WHAT NEEDS TO BE DONE.
Print every record exactly, with nothing added or left out.

MATERIAL FOR THIS TASK.
• • • •

-- ==== Sys2Proof/WellFormed.lean ====
section
/-! DEFINITION. What is well formed. A term of `Instr` always is: its register indices are names. What can be ill formed is
a command WORD (the must-be-zero columns of 30_encoding.md R102, written here field by field and apart from the decoder's
masks) and a configuration record (the bounds of 00_scope.md R5 and R6). -/

namespace Sys2Proof

/-- The fields of format `C` that a command uses (R102, third column); `OPC` is used by every command. -/
structure UsedFields where
  fd : Bool
  fa : Bool
  fb : Bool
  m0 : Bool
  m1 : Bool
  px : Bool
  deriving DecidableEq, Repr

/-- R102: the fields used by the command with this opcode; `none` for an opcode that is not in the table. -/
def usedFields (opc : BitVec 8) : Option UsedFields :=
  match opc.toNat with
  | 0x10 => some ⟨false, true,  false, false, false, true⟩
  | 0x11 => some ⟨true,  false, false, true,  false, true⟩
  | 0x20 => some ⟨true,  true,  true,  false, false, false⟩
  | 0x21 => some ⟨true,  true,  false, false, false, false⟩
  | 0x22 => some ⟨true,  true,  true,  true,  false, false⟩
  | 0x23 => some ⟨false, true,  false, false, false, false⟩
  | 0x30 => some ⟨false, false, false, false, false, false⟩
  | 0x31 => some ⟨false, false, false, true,  true,  true⟩
  | 0x32 => some ⟨false, false, false, false, false, true⟩
  | 0x33 => some ⟨false, false, false, false, false, false⟩
  | _ => none

/-- R102: a command word is well formed when its opcode is in the table, bits 15:14, 19:18 and 31:21 are zero, and every
field the command does not use is zero. -/
def wordWellFormed (w : Word) : Bool :=
  match usedFields (w.extractLsb' 0 8) with
  | none => false
  | some u =>
    (w.extractLsb' 14 2 == 0) && (w.extractLsb' 18 2 == 0) && (w.extractLsb' 21 11 == 0)
      && (u.fd || w.extractLsb' 8 2 == 0) && (u.fa || w.extractLsb' 10 2 == 0) && (u.fb || w.extractLsb' 12 2 == 0)
      && (u.m0 || w.extractLsb' 16 1 == 0) && (u.m1 || w.extractLsb' 17 1 == 0) && (u.px || w.extractLsb' 20 1 == 0)

/-- R5 and R6: `1 ≤ N ≤ 1024` and `1 ≤ MAX_PAYLOAD ≤ 500`. -/
def paramsWellFormed (p : Config.Params) : Bool :=
  decide (1 ≤ p.frameLen) && decide (p.frameLen ≤ 1024) && decide (1 ≤ p.maxPayload) && decide (p.maxPayload ≤ 500)

end Sys2Proof
end

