-- ==== Sys2Proof/Safety.lean ====
section
/-! DEFINITION. What holds of every state a run reaches, and what a safe run is, in the words the claims use. -/

namespace Sys2Proof.Machine

/-- The invariant of the machine: a legal configuration (R5, R6), frame registers of exactly `N` samples (R20), a canonical
byte memory inside the buffer windows (R72), lengths and results in their ranges (R33, R46 to R48), and the relation of R51
between `LOSS_PCT` and the two counters it is made from. -/
structure State.Inv (s : State) : Prop where
  params   : paramsWellFormed s.params = true
  frames   : ∀ k, (s.frames.get k).length = s.params.frameLen
  memWf    : s.mem.wf
  memRange : ∀ c ∈ s.mem, 0x4000 ≤ c.1 ∧ c.1 < 0x4800
  plen     : ∀ k, s.plen k ≤ Config.bufCap
  txdLen   : s.csr.txdLen = 0 ∨ Config.hdrLen ≤ s.csr.txdLen.toNat ∧ s.csr.txdLen.toNat ≤ Config.hdrLen + s.params.maxPayload
  rxdLen   : s.csr.rxdLen.toNat ≤ Config.bufCap
  rmsOut   : s.csr.rmsOut.toNat ≤ 0x8000
  lossPct  : s.csr.lossPct = losspct s.csr.pktsLost s.csr.pktsRecv

/-- The states that runs reach: the reset state of any legal configuration with any host program and any draws, and what the
step makes of one. -/
inductive Reachable : State → Prop where
  | start (p : Config.Params) (program : List BusOp) (ports : List PortSample) (delays : List Nat)
      (h : paramsWellFormed p = true) :
      Reachable { State.resetWith p 0 with host := ⟨program, 0⟩, env := ⟨ports, delays, 0, 0⟩ }
  | step {s t : State} (hs : Reachable s) (h : step s = .next t) : Reachable t

/-- A safe run: `n` steps that all answer a next state. -/
def RunsSafely : Nat → State → Prop
  | 0, _ => True
  | n + 1, s => ∃ t, step s = .next t ∧ RunsSafely n t

/-- The destination frame register of a command, if it has one (R22). -/
def destination : Instr → Option FReg
  | .dec fd _ _ | .mix fd _ _ | .limit fd _ | .sidetone fd _ _ _ => some fd
  | .enc .. | .rms .. | .pktInit | .pktSend .. | .pktRecv .. | .statsClr => none

/-- The completion code that R230 gives a command in a state, its causes tested in the order of R242. -/
def expectedCode (i : Instr) (s : State) : CompletionCode :=
  match i with
  | .enc _ fa => if ((Config.codecCore s.params).enc s.codecState (s.frame fa)).2.isSome then .ok else .codec
  | .dec _ pa loss =>
    if loss = true ∨ s.plen pa = 0 then .ok
    else if s.plen pa > s.params.maxPayload then .tooBig
    else if ((Config.codecCore s.params).dec s.codecState (s.payload pa)).2.isSome then .ok
    else .codec
  | .pktSend pa _ _ => if s.plen pa > s.params.maxPayload then .tooBig else if s.inputLinkUp then .ok else .link
  | .pktRecv _ =>
    if s.csr.rxdLen.toNat < 12 then .short
    else if s.rxSize > s.params.maxPayload ∨ 12 + s.rxSize > s.csr.rxdLen.toNat then .badSize
    else .ok
  | .mix .. | .limit .. | .sidetone .. | .rms .. | .pktInit | .statsClr => .ok

/-- The host has placed a datagram in `RXD` and its length in `RXD_LEN` (R55). -/
def State.presented (s : State) (d : List Byte) : State :=
  { s.writeBytes rxdBase d with csr := { s.csr with rxdLen := BitVec.ofNat 10 d.length } }

/-- The state after each datagram of a list was presented and received into `P[pd]`. -/
def receiveAll (pd : PReg) : List (List Byte) → State → State
  | [], s => s
  | d :: ds, s =>
    match exec (.pktRecv pd) (s.presented d) with
    | .next t => receiveAll pd ds t
    | .fault _ => s
    | .refused _ => s

end Sys2Proof.Machine
end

• • • •

TASK ANSWER.
-- ==== Sys2Proof/WellFormed.lean ====
section
/-! DEFINITION. What is well formed. A term of `Instr` always is: its register indices are names. What can be ill formed is
a command WORD (the must-be-zero columns of 30_encoding.md R102, written here field by field and apart from the decoder's
masks) and a configuration record (the bounds of 00_scope.md R5 and R6). -/

namespace Sys2Proof

/-- The fields of format `C` that a command uses (R102, third column); `OPC` is used by every command. -/
structure UsedFields where
  fd : Bool
  fa : Bool
  fb : Bool
  m0 : Bool
  m1 : Bool
  px : Bool
  deriving DecidableEq, Repr

/-- R102: the fields used by the command with this opcode; `none` for an opcode that is not in the table. -/
def usedFields (opc : BitVec 8) : Option UsedFields :=
  match opc.toNat with
  | 0x10 => some ⟨false, true,  false, false, false, true⟩
  | 0x11 => some ⟨true,  false, false, true,  false, true⟩
  | 0x20 => some ⟨true,  true,  true,  false, false, false⟩
  | 0x21 => some ⟨true,  true,  false, false, false, false⟩
  | 0x22 => some ⟨true,  true,  true,  true,  false, false⟩
  | 0x23 => some ⟨false, true,  false, false, false, false⟩
  | 0x30 => some ⟨false, false, false, false, false, false⟩
  | 0x31 => some ⟨false, false, false, true,  true,  true⟩
  | 0x32 => some ⟨false, false, false, false, false, true⟩
  | 0x33 => some ⟨false, false, false, false, false, false⟩
  | _ => none

/-- R102: a command word is well formed when its opcode is in the table, bits 15:14, 19:18 and 31:21 are zero, and every
field the command does not use is zero. -/
def wordWellFormed (w : Word) : Bool :=
  match usedFields (w.extractLsb' 0 8) with
  | none => false
  | some u =>
    (w.extractLsb' 14 2 == 0) && (w.extractLsb' 18 2 == 0) && (w.extractLsb' 21 11 == 0)
      && (u.fd || w.extractLsb' 8 2 == 0) && (u.fa || w.extractLsb' 10 2 == 0) && (u.fb || w.extractLsb' 12 2 == 0)
      && (u.m0 || w.extractLsb' 16 1 == 0) && (u.m1 || w.extractLsb' 17 1 == 0) && (u.px || w.extractLsb' 20 1 == 0)

/-- R5 and R6: `1 ≤ N ≤ 1024` and `1 ≤ MAX_PAYLOAD ≤ 500`. -/
def paramsWellFormed (p : Config.Params) : Bool :=
  decide (1 ≤ p.frameLen) && decide (p.frameLen ≤ 1024) && decide (1 ≤ p.maxPayload) && decide (p.maxPayload ≤ 500)

end Sys2Proof
end

-- ==== Sys2Proof/Safety.lean ====
section
/-! DEFINITION. What holds of every state a run reaches, and what a safe run is, in the words the claims use. -/

namespace Sys2Proof.Machine

/-- The invariant of the machine: a legal configuration (R5, R6), frame registers of exactly `N` samples (R20), a canonical
byte memory inside the buffer windows (R72), lengths and results in their ranges (R33, R46 to R48), and the relation of R51
between `LOSS_PCT` and the two counters it is made from. -/
structure State.Inv (s : State) : Prop where
  params   : paramsWellFormed s.params = true
  frames   : ∀ k, (s.frames.get k).length = s.params.frameLen
  memWf    : s.mem.wf
  memRange : ∀ c ∈ s.mem, 0x4000 ≤ c.1 ∧ c.1 < 0x4800
  plen     : ∀ k, s.plen k ≤ Config.bufCap
  txdLen   : s.csr.txdLen = 0 ∨ Config.hdrLen ≤ s.csr.txdLen.toNat ∧ s.csr.txdLen.toNat ≤ Config.hdrLen + s.params.maxPayload
  rxdLen   : s.csr.rxdLen.toNat ≤ Config.bufCap
  rmsOut   : s.csr.rmsOut.toNat ≤ 0x8000
  lossPct  : s.csr.lossPct = losspct s.csr.pktsLost s.csr.pktsRecv

/-- The states that runs reach: the reset state of any legal configuration with any host program and any draws, and what the
step makes of one. -/
inductive Reachable : State → Prop where
  | start (p : Config.Params) (program : List BusOp) (ports : List PortSample) (delays : List Nat)
      (h : paramsWellFormed p = true) :
      Reachable { State.resetWith p 0 with host := ⟨program, 0⟩, env := ⟨ports, delays, 0, 0⟩ }
  | step {s t : State} (hs : Reachable s) (h : step s = .next t) : Reachable t

/-- A safe run: `n` steps that all answer a next state. -/
def RunsSafely : Nat → State → Prop
  | 0, _ => True
  | n + 1, s => ∃ t, step s = .next t ∧ RunsSafely n t

/-- The destination frame register of a command, if it has one (R22). -/
def destination : Instr → Option FReg
  | .dec fd _ _ | .mix fd _ _ | .limit fd _ | .sidetone fd _ _ _ => some fd
  | .enc .. | .rms .. | .pktInit | .pktSend .. | .pktRecv .. | .statsClr => none

/-- The completion code that R230 gives a command in a state, its causes tested in the order of R242. -/
def expectedCode (i : Instr) (s : State) : CompletionCode :=
  match i with
  | .enc _ fa => if ((Config.codecCore s.params).enc s.codecState (s.frame fa)).2.isSome then .ok else .codec
  | .dec _ pa loss =>
    if loss = true ∨ s.plen pa = 0 then .ok
    else if s.plen pa > s.params.maxPayload then .tooBig
    else if ((Config.codecCore s.params).dec s.codecState (s.payload pa)).2.isSome then .ok
    else .codec
  | .pktSend pa _ _ => if s.plen pa > s.params.maxPayload then .tooBig else if s.inputLinkUp then .ok else .link
  | .pktRecv _ =>
    if s.csr.rxdLen.toNat < 12 then .short
    else if s.rxSize > s.params.maxPayload ∨ 12 + s.rxSize > s.csr.rxdLen.toNat then .badSize
    else .ok
  | .mix .. | .limit .. | .sidetone .. | .rms .. | .pktInit | .statsClr => .ok

/-- The host has placed a datagram in `RXD` and its length in `RXD_LEN` (R55). -/
def State.presented (s : State) (d : List Byte) : State :=
  { s.writeBytes rxdBase d with csr := { s.csr with rxdLen := BitVec.ofNat 10 d.length } }

/-- The state after each datagram of a list was presented and received into `P[pd]`. -/
def receiveAll (pd : PReg) : List (List Byte) → State → State
  | [], s => s
  | d :: ds, s =>
    match exec (.pktRecv pd) (s.presented d) with
    | .next t => receiveAll pd ds t
    | .fault _ => s
    | .refused _ => s

end Sys2Proof.Machine
end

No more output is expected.